НЕПРИГЛЯДНЫЕ ПЛАНЫ АМЕРИКИ

Еще одно задание поручает Сереге и «Брамсовой капелле» полковник Громочастный — узнать планы Америки по размещению сил НАТО в ближнем зарубежье.

— За кого он нас принимает? — возмущается Теодор. — Мало ему ПВО, бритвы с кислотой! И он разве не знает, сколь интимны наши связи с Америкой?

— Америка нам и за мать, и за старшую сестру, — подтвердила Аталия, и Серега на нее покосился было, но потом улыбнулся, и Аталия ему подмигнула.

Идея родилась у Виктора. Нужно отправить кого-нибудь в Америку, якобы искать работу в режимных фирмах, а в «курикулум вите» указать знание языков ближнего зарубежья. Клюнут — значит, есть такие планы.

— Что же, эта ваша «Брамсова капелла» сползает теперь к реальному шпионажу в пользу России против Америки? — спрашивает удивленный Читатель. — Где же ее принципы?

«Брамсова капелла» в щекотливой ситуации, это так. Члены ее хотят помочь Сереге и, видимо, надеются как-нибудь не навредить и Америке. Ведь и Еврейское Государство сильно не планами, а интуицией, укладываемой на фундамент импровизации. То есть решим сейчас проблему с Серегой, а потом посмотрим, как не навредить Америке. Со времен Адама не изобрело человечество более продуктивной системы мышления. Мы, кажется, упоминали уже где-то в другом месте о том, что Германия, лучшая планировщица мира, проиграла две спланированные и инициированные ею войны. Вот вам доказательство от противного. А не поможет интуиция — случай придет на помощь или кто-нибудь, от кого такой помощи никак не ждешь.

— Чтобы искать работу в Америке, нужен грин-кард, — сказала Баронесса.

— Сделаем, — ответил Серега, сопроводив утверждение пренебрежительным жестом.

— Кого делегируем в Америку? — поинтересовался Аркадий. Борис глянул на него с подозрением и ответил:

— Тольку-Рубаху.

Виктору с Аталией Анатолий незнаком, остальные помнят его по курсам иврита. Очень общительный, он ругал Еврейское Государство, не пустившее его в Америку, называл его «израиловкой», язык почти не учил и приходил больше общаться и выпить бесплатного кофе. Теодор, озабоченный в то время своим слабым английским, затеял с ним было разговор на языке Америки, но кандидат в американцы английского языка тоже не знал.

— Что мы здесь делаем? — спрашивал он. — Правительство — дураки, Кнессет — вор на воре, дурак на дураке. Соседям в зубы дать как следует — некому, кругом азиатчина. Да что там — искусственное государство!

— Но ведь ездят все вокруг нас на искусственных ослах японского производства, и вроде ничего, — возразил ему Теодор. — Я вот присматриваюсь к «Субару».
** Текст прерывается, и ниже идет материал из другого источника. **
/-! ## Power, resets, monitors -/

/-- R34, R36 to R38, R76, R271, R343, R473 to R484, R487, R504 to R509, R522: power states are changed at their boundaries, DORMANT
once QUIET's fade is over, a wake takes 40 ms, a reset leaves its cause and what boot flash and fuses keep, a boot with no accepted slot
waits in recovery, and the first boot after power-on measures the I/O banks, whose thresholds follow; each monitor wipes the keys and
stops the device in FAULT; a mismatch restarts the control core. -/
def Obligations.PowerCommands : Prop :=
  ∀ (s : State),
    let p := s.power
    let counts (t : State) (code : Nat) : Prop := tget 0 t.events.det code = satInc31 (tget 0 s.events.det code)
    let kept (t : State) : Prop := t.pending = s.pending ∧ t.fuses = s.fuses ∧ t.flash = { s.flash with writing := none } ∧
      t.engines = [] ∧ t.routes = [] ∧ t.cfg = {} ∧ t.events = {} ∧ t.power.dev = .booting ∧ t.epoch = 0
    let wiped (t : State) (cause : Nat) : Prop := t.heart.keys = [] ∧ t.heart.identity = [] ∧ t.heart.lastCause = cause ∧
      t.fuses.tamperCount = min 255 (s.fuses.tamperCount + 1) ∧ t.fuses.rollbackMin = s.fuses.rollbackMin ∧ counts t 0x7008
    (∀ r : Req, Served s r 0x0101 engineer →
      let u := taken s r
      let asks (i : Instr) (code : Nat) : Prop :=
        (devCode p.dev = code → Accepts i s r u) ∧
        (devCode p.dev ≠ code → p.dev ≠ .run → p.dev ≠ .quiet → p.dev ≠ .dormant → Refuses i s r eState) ∧
        (devCode p.dev ≠ code → p.dev = .run ∨ p.dev = .quiet ∨ p.dev = .dormant → code ≠ 4 ∨ dormantBars u = false →
          (p.wake = none → Accepts i s r
            { u with power := { p with req := code, pendingTo := some (code, periodFrom (mtPlus (now s) (4 * 65536))) } }) ∧
          (∀ c w, p.wake = some (c, w) → Accepts i s r { u with power := { p with req := code, wake := some (code, w) } }))
      asks (.run r) 2 ∧ asks (.quiet r) 3 ∧ asks (.dormant r) 4 ∧
      (p.dev = .run ∨ p.dev = .quiet → dormantBars u = true → Refuses (.dormant r) s r eState)) ∧
    (p.pendingTo = none → exec .powerTransition s = .next s) ∧
    (∀ code b, p.pendingTo = some (code, b) →
      (isDue (now s) b = false → exec .powerTransition s = .next s) ∧
      (isDue (now s) b = true →
        (p.dev = .run → code = 3 → ∃ t, exec .powerTransition s = .next t ∧
          t.power = { p with dev := .quiet, pendingTo := none, quietAt := now s } ∧
          (Canon s → ∀ k, (eng s k).state = .run → (eng t k).state = .gated ∧ (eng t k).before = .run)) ∧
        (p.dev = .quiet → code = 2 → ∃ t, exec .powerTransition s = .next t ∧ t.power = { p with dev := .run, pendingTo := none } ∧
          (Canon s → ∀ k, (eng s k).state = .gated → (eng s k).before = .run → (eng t k).state = .run ∧ (eng t k).stage = .none ∧
            (eng t k).ctx.pc = (eng s k).active.entry ∧ (eng t k).localRam = (eng s k).localRam)) ∧
        (p.dev = .run → code = 4 → ∃ t, exec .powerTransition s = .next t ∧
          t.power = { p with pendingTo := some (5, mtPlus b (64 * 65536)) }) ∧
        (let faded := mtPlus p.quietAt (64 * 65536)
         p.dev = .quiet → code = 4 → isDue (now s) faded = false →
          exec .powerTransition s = .next { s with power := { p with pendingTo := some (5, faded) } }) ∧
        (code = 5 ∧ (p.dev = .run ∨ p.dev = .quiet) ∨ (p.dev = .quiet ∧ code = 4 ∧ isDue (now s) (mtPlus p.quietAt (64 * 65536)) = true) → ∃ t, exec .powerTransition s = .next t ∧ t.power.dev = .dormant ∧
          t.power.vcoreBefore = p.vcoreMv ∧ t.power.dividerAt = some (now s) ∧ t.clocks.gateOpen = false ∧ t.clocks.ecpll = .off) ∧
        (p.dev = .dormant → ∃ t, exec .powerTransition s = .next t ∧ t.power.wake = some (code, b) ∧ t.power.dev = .dormant ∧
          t.power.vcoreMv = BitVec.ofNat 16 (min 780 (p.vcoreBefore.toNat + 20)) ∧ t.clocks.ecpll = .acquire ∧
          t.power.portsDue = some (mtPlus b (msUnits s 3)) ∧ t.power.dividerAt = some (now s) ∧
          (Canon s → ∀ k < 32, (cross t k).mem = [])))) ∧
    (∀ (g : Fin 14) (falling : Bool),
      let hit := p.dev = .dormant ∧ p.wake = none ∧ s.cfg.power.wakeGpio.toNat = g.val ∧ s.cfg.power.wakeEdge = (if falling then 1 else 0)
      (¬ hit → exec (.wakePin g falling) s = .next s) ∧
      (hit → exec (.wakePin g falling) s = .next { s with
        fresh := s.fresh + 1
        power := { p with pendingTo := some (2 + (Config.freeWord s.fresh).toNat % 2, boundaryFrom 3 (mtPlus (now s) 1)) } })) ∧
    (∀ code w, p.wake = some (code, w) → p.dev = .dormant → (now s).phase = 0 →
      (isDue (now s) (mtPlus w (msUnits s 40)) = false → exec .wakeComplete s = .next s) ∧
      (isDue (now s) (mtPlus w (msUnits s 40)) = true → ∃ t, exec .wakeComplete s = .next t ∧
        t.power = { p with wake := none, portsDue := none, dev := if code = 2 then .run else .quiet })) ∧
    (∀ r : Req, Served s r 0x0101 custodian → s.mgmt.after = [] → ∃ t, exec (.reset r) s = .next t ∧ kept t ∧ t.power.resetCause = 4 ∧
      t.power.resetCount = (satInc p.resetCount).1 ∧
      (let g := (sendReply (taken s r) r 2 1 eOK 0xFF []).mgmt
       t.mgmt = { outEth := g.outEth, outHq := g.outHq, outGrove := g.outGrove })) ∧
    (p.brown = false → ∃ t, exec .por s = .next t ∧ kept t ∧ t.mgmt = {} ∧ t.power.resetCause = 1) ∧
    (p.brown = true → ∃ t, exec .por s = .next t ∧ t.power.brown = false ∧
      t.power.held = (p.rstLow || s.jtag.scanHold) ∧ { t with power := p } = s) ∧
    (p.brown = false → ∃ t, exec .brownout s = .next t ∧ kept t ∧ t.mgmt = {} ∧ t.power.resetCause = 2 ∧ t.power.brown = true ∧ t.power.held = true) ∧
    (p.rstLow = false → ∃ t, exec (.resetN false) s = .next t ∧ kept t ∧ t.mgmt = {} ∧ t.power.resetCause = 3 ∧ t.power.held = true) ∧
    (∃ t, exec (.resetN true) s = .next t ∧ t.power.rstLow = false ∧ t.power.held = (p.brown || s.jtag.scanHold) ∧
      { t with power := p } = s) ∧
    (∀ (straps : BitVec 2) (failed bootMs : Long) (a b : Bool),
      let cmd : Instr := .boot straps failed bootMs a b
      let m := measureBanks s
      (p.dev ≠ .booting ∨ p.held = true → exec cmd s = .next s) ∧
      (p.dev = .booting → p.held = false → bootSlot s a b = none →
        exec cmd s = .next { m with power := { m.power with recovery := true } }) ∧
      (∀ x, p.dev = .booting → p.held = false → bootSlot s a b = some x → ∃ t, exec cmd s = .next t ∧ t.power.dev = .run ∧
        t.power.fwSlotB = x ∧ t.power.bootMs = bootMs ∧ t.power.engFail = failed ∧ t.power.recovery = false ∧ t.clocks.gateOpen = true ∧
        t.clocks.xoFreq = straps.toNat ∧ t.heart.identity = Config.identityKey Config.deviceSecret ∧ t.fuses = s.fuses ∧
        t.power.bankMv = m.power.bankMv ∧
        ((currentStore s).valid = true → t.cfg = (currentStore s).cfg) ∧ ((currentStore s).valid = false → t.cfg = s.cfg)) ∧
      (p.bankMv ≠ [] → m = s) ∧
      (p.bankMv = [] → { m with fresh := s.fresh, power := { m.power with bankMv := [] } } = s ∧
        (∀ i < 3, tget 0 m.power.bankMv i = 1800 ∨ tget 0 m.power.bankMv i = 2500 ∨ tget 0 m.power.bankMv i = 3300) ∧
        (tget 0 m.power.bankMv 3 = 1800 ∨ tget 0 m.power.bankMv 3 = 2500))) ∧
    (∀ i : Nat, let mv := tget 0 p.bankMv i
      (mv = 1800 → bankThresholds s i = some (1170, 630)) ∧ (mv = 2500 → bankThresholds s i = some (1700, 700)) ∧
      (mv = 3300 → bankThresholds s i = some (2000, 800))) ∧
    (p.held = false → exec .vcoreRaise s = .next { s with power := { p with vcoreMv := BitVec.ofNat 16 (min 780 (p.vcoreMv.toNat + 5)) } } ∧
      exec .vcoreLower s = .next { s with power := { p with vcoreMv := BitVec.ofNat 16 (max 620 (p.vcoreMv.toNat - 5)) } }) ∧
    (∀ m : Fin 16, (p.vcoreMv ≠ 780 → exec (.slackLimit m) s = .next s) ∧
      (p.vcoreMv = 780 → ∃ t, exec (.slackLimit m) s = .next t ∧ t.power = { p with slackEvents := satInc31 p.slackEvents } ∧ counts t 0x7002)) ∧
    (∃ t, exec .tamper s = .next t ∧ wiped t 1 ∧ counts t 0x7004 ∧ t.power.dev = p.dev) ∧
    (∀ b : Bool, running s = true → ∃ t, exec (.vmonTrip b) s = .next t ∧ wiped t 2 ∧ counts t 0x7005 ∧
      t.power.dev = .fault ∧ t.power.faultCause = 4 ∧ t.power.aonCause = 4) ∧
    (∀ mhz : Long, s.clocks.scpllLock = true → sclkDivided s = false →
      (∀ d, p.dividerAt = some d → passed s d 1 = false → exec (.cmonTrip mhz) s = .next s) ∧
      ((∀ d, p.dividerAt = some d → passed s d 1 = true) →
      (375 ≤ mhz.toNat → mhz.toNat ≤ 625 → exec (.cmonTrip mhz) s = .next s) ∧
      (mhz.toNat < 375 ∨ 625 < mhz.toNat → running s = true → ∃ t, exec (.cmonTrip mhz) s = .next t ∧ wiped t 3 ∧ counts t 0x7006 ∧
        t.power.dev = .fault ∧ t.power.faultCause = 5))) ∧
    (∀ tj : Word,
      (-55 ≤ tj.toInt → tj.toInt ≤ 125 → exec (.tmonTrip tj) s = .next s) ∧
      (tj.toInt < -55 ∨ 125 < tj.toInt → running s = true → ∃ t, exec (.tmonTrip tj) s = .next t ∧ wiped t 4 ∧ counts t 0x7007 ∧
        t.power.dev = .fault ∧ t.power.faultCause = 6 ∧ t.power.tjC = tj) ∧
      (p.tjArmed = true → 105 ≤ tj.toInt → ∃ t, exec (.tjWarning tj) s = .next t ∧ counts t 0x7003 ∧ t.power.tjArmed = false ∧
        t.power.tjC = tj) ∧
      (p.tjArmed = false ∨ tj.toInt < 105 → exec (.tjWarning tj) s = .next { s with
        power := { p with tjC := tj, tjMaxC := some (p.tjMaxC.elim tj (fun m => if m.toInt < tj.toInt then tj else m)) } })) ∧
    (exec .tjWarningRearm s = .next { s with power := { p with tjArmed := true } }) ∧
    (∀ cycle : Long, coreUp s = true →
      ((mismatchWindow s).length < 4 → p.fwState ≠ .trial → ∃ t, exec (.lockstep cycle) s = .next t ∧ t.power.ccDown = some 1 ∧
        counts t 0x6005 ∧ t.events.window = mismatchWindow s ++ [now s] ∧ t.mgmt.qEth = [] ∧ t.mgmt.qHq = [] ∧ t.mgmt.qGrove = []) ∧
      (4 ≤ (mismatchWindow s).length → running s = true → ∃ t, exec (.lockstep cycle) s = .next t ∧ t.power.dev = .fault ∧
        t.power.faultCause = 3 ∧ counts t 0x6005)) ∧
    (∀ cause, p.ccDown = some cause →
      (p.fwState = .trial → passed s p.ccAt 2000 = true → ∃ t, exec .trialDictionaryTimeout s = .next t ∧ t.power.fwState = .failed ∧
        t.power.fwSlotB = (!p.fwSlotB) ∧ counts t 0x6006) ∧
      (p.fwState ≠ .trial ∨ passed s p.ccAt 2000 = false → exec .trialDictionaryTimeout s = .next s) ∧
      (let stays := (p.dev = .fault ∧ (p.faultCause = 1 ∨ p.faultCause = 2 ∨ p.faultCause = 5)) ∨ (cause = 3 ∧ s.clocks.scpllLock = false)
       (stays → exec .ccRestart s = .next s) ∧
       (¬ stays → p.dev ≠ .booting → p.held = false → ∃ t, exec .ccRestart s = .next t ∧ t.power = { p with ccDown := none } ∧
        counts t 0x6004 ∧ t.events.hwq = [] ∧ t.events.hwOvf = 0)))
Затронули в беседе цены на авиабилеты в Америку, Толька-Рубаха сказал:

— Куплю как-нибудь билет в Америку в два платежа, а по прибытии в Нью-Йорк второй платеж отменю, пусть ссаживают с обратного рейса. Однажды еще одну шутку придумал на ту же тему:

— Буду в Нью-Йорке, начну звонить каждый день в аэропорт Кеннеди, что в самолете на Тель-Авив бомба, пока рейс совсем не отменят.

— Он же английского не знает, — вспомнил Теодор.

— Вот и хорошо! — ответил Борис. — Только в Москву об этом не стукни! — сказал он Сереге.

«Ну что за сволочь русофобская, — подумал Серега, — когда я на кого-нибудь стучал? Раз окончил школу КГБ, значит, сразу — стукач? Кто окончит школу КГБ, тому стучат, а он до такой пакости никогда не опустится». Серега все же решил смолчать и согласно кивнул: мол, хорошо — не стукну.

— И вы думаете, там клюнут на это? — спросил Аркадий с сомнением в голосе и особенным, обращенным вверх и в сторону ударением в слове «там».

Клюнут — не клюнут, ближнее зарубежье в России при любом раскладе на подозрении, любой материал сгодится, — уверил Виктор присутствующих.

Предложение отправлено было немедленно. Быстрой была и реакция полковника. «Одобряю, — отвечал он Сереге, — только пусть выучит этот ваш Толька-Подштанник киргизский и туркменский языки. И таджикский — тоже».

— Как же это можно? — удивился Пронин, — столько языков изучить.

— Ты потому и работаешь, Володя, на внутреннем фронте, что иностранных языков не знаешь, — нахмурился полковник.

— Сколько там может быть слов на все три языка скопом? — спросил он Пронина. — Пусть все выучит, а иначе не видать этому Подштаннику грин-карда как своих ушей. Так и передай. Между нами, и пятидесяти слов на этих языках ему в Америке за глаза хватит. Был у нас замечательный эксперт по этой стране, В. В. звали…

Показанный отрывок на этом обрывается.